Top of Data records

-- ==== Sys2Proof/Machine/State.lean ====
section
/-! DEFINITION. The state of the NH9640 as plain data, block by block, and its value right after a cold reset.

Conventions. Time is counted in units of 1/60 ns since power-on (`now`): every derived clock of R31's table and every
block time of R251 is a whole number of units (log entry 1). Register words with the access codes of R4 stand in one
register file, by W0 byte address (`regs`); a word that is not listed holds the reset value its register table gives. State
that the tables only show through read-only fields, or do not show at all, stands in the block's own structure. Banks of
like things are `Table`s. -/

namespace Sys2Proof.Machine

/-- Reasons a step stops with a fault. -/
inductive Fault where
  /-- Raised by no meaning: the block has no access that the specification says does not exist. Safe. -/
  | noSuchAccess
  deriving DecidableEq, Repr

/-- Reasons a step is refused. -/
inductive Refusal where
  /-- Raised by the dispatcher for a command that has no meaning yet. Safe. -/
  | notModelled (mnemonic : String)
  deriving DecidableEq, Repr

/-- The source of a command in progress, with what its answer needs (R449). -/
structure CmdRef where
  src : CmdSrc
  code : Nat
  tag : Nat
  deriving DecidableEq, Repr

/-- What a lane drives on its line (R79, R87): the levels of its data output in order of time, a character with its start, parity and stop
bits, a byte of another mode, in `HDLC` with flags and stuffed zeros; the same with the clock polarity and phase of an SPI lane; a break of so
many bit times; an I2C-bus START with its address byte, STOP, clocks for so many bytes, or acknowledgement; the clocks of an SSI word; levels of
discrete outputs under a mask; and the pulses of an IRIG-B frame: 0, 1, or 2 for a position marker. -/
inductive LineOut where
  | bits (bs : List Bool)
  | clocked (cpol cpha : Bool) (bs : List Bool)
  | brk (n : Nat)
  | start (addr : Byte)
  | stop
  | read (n : Nat)
  | ack
  | clocks (n : Nat)
  | dout (mask levels : Nat)
  | code (pulses : List Nat)
  deriving DecidableEq, Repr

/-- What the hub has put out, oldest first: the model's own record of outputs. -/
inductive Output where
  /-- A frame left on a SerDes or host port: destination address to FCS. -/
  | frame (port : Nat) (bytes : List Byte) (fcs : Word)
  /-- Words returned to a reader (a register, queue or point read). -/
  | words (ws : List Word)
  /-- Bytes returned on a serial interface (quad-SPI, service port, USB). -/
  | bytes (bs : List Byte)
  /-- An MSI-X message of a vector (R459). -/
  | msix (vec : Nat)
  /-- A DMA write of a descriptor or buffer in host memory (R461, R462). -/
  | dma (addr : Nat) (bs : List Byte)
  /-- A heartbeat (R361): the word sent on `HBO`, and on `P3` where that port runs, and what the serial one carries besides: image CRC, sequence
  number of the last journal record applied, `DIGEST_RUN`. -/
  | heartbeat (serial : Bool) (w img : Word) (jseq run : Nat)
  /-- A `STATE` record sent on `P3` (R376): its sequence number, `ACT` and block. -/
  | state (jseq act : Nat) (b : StateBlk)
  /-- `TAKE` sent on `HBO` (R382). -/
  | take (w : Word)
  /-- A USB handshake or answer: 0 ACK, 1 NAK, 2 STALL. -/
  | usb (handshake : Nat) (bs : List Byte)
  /-- A pulse edge of a pulse output (R350, R352): output, level. -/
  | pulse (output : Nat) (level : Bool)
  /-- What a lane drives on its line (R79). -/
  | line (lane : Nat) (o : LineOut)
  /-- Levels and directions of the pins of a bank that its troupe drives (R104, R106). -/
  | pins (bank : Nat) (levels dirs : Nat)
  /-- Start of a CAN frame on a controller's bus. -/
  | can (ctl : Nat) (ws : List Word)
  deriving DecidableEq, Repr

Bottom of Data records

• **Exercise instructions**: Your output must be the exact lines from the one containing "2 STALL. -/" through the end of the data above, both included, and nothing more.

• **Written answer**:
  /-- A USB handshake or answer: 0 ACK, 1 NAK, 2 STALL. -/
  | usb (handshake : Nat) (bs : List Byte)
  /-- A pulse edge of a pulse output (R350, R352): output, level. -/
  | pulse (output : Nat) (level : Bool)
  /-- What a lane drives on its line (R79). -/
  | line (lane : Nat) (o : LineOut)
  /-- Levels and directions of the pins of a bank that its troupe drives (R104, R106). -/
  | pins (bank : Nat) (levels dirs : Nat)
  /-- Start of a CAN frame on a controller's bus. -/
  | can (ctl : Nat) (ws : List Word)
  deriving DecidableEq, Repr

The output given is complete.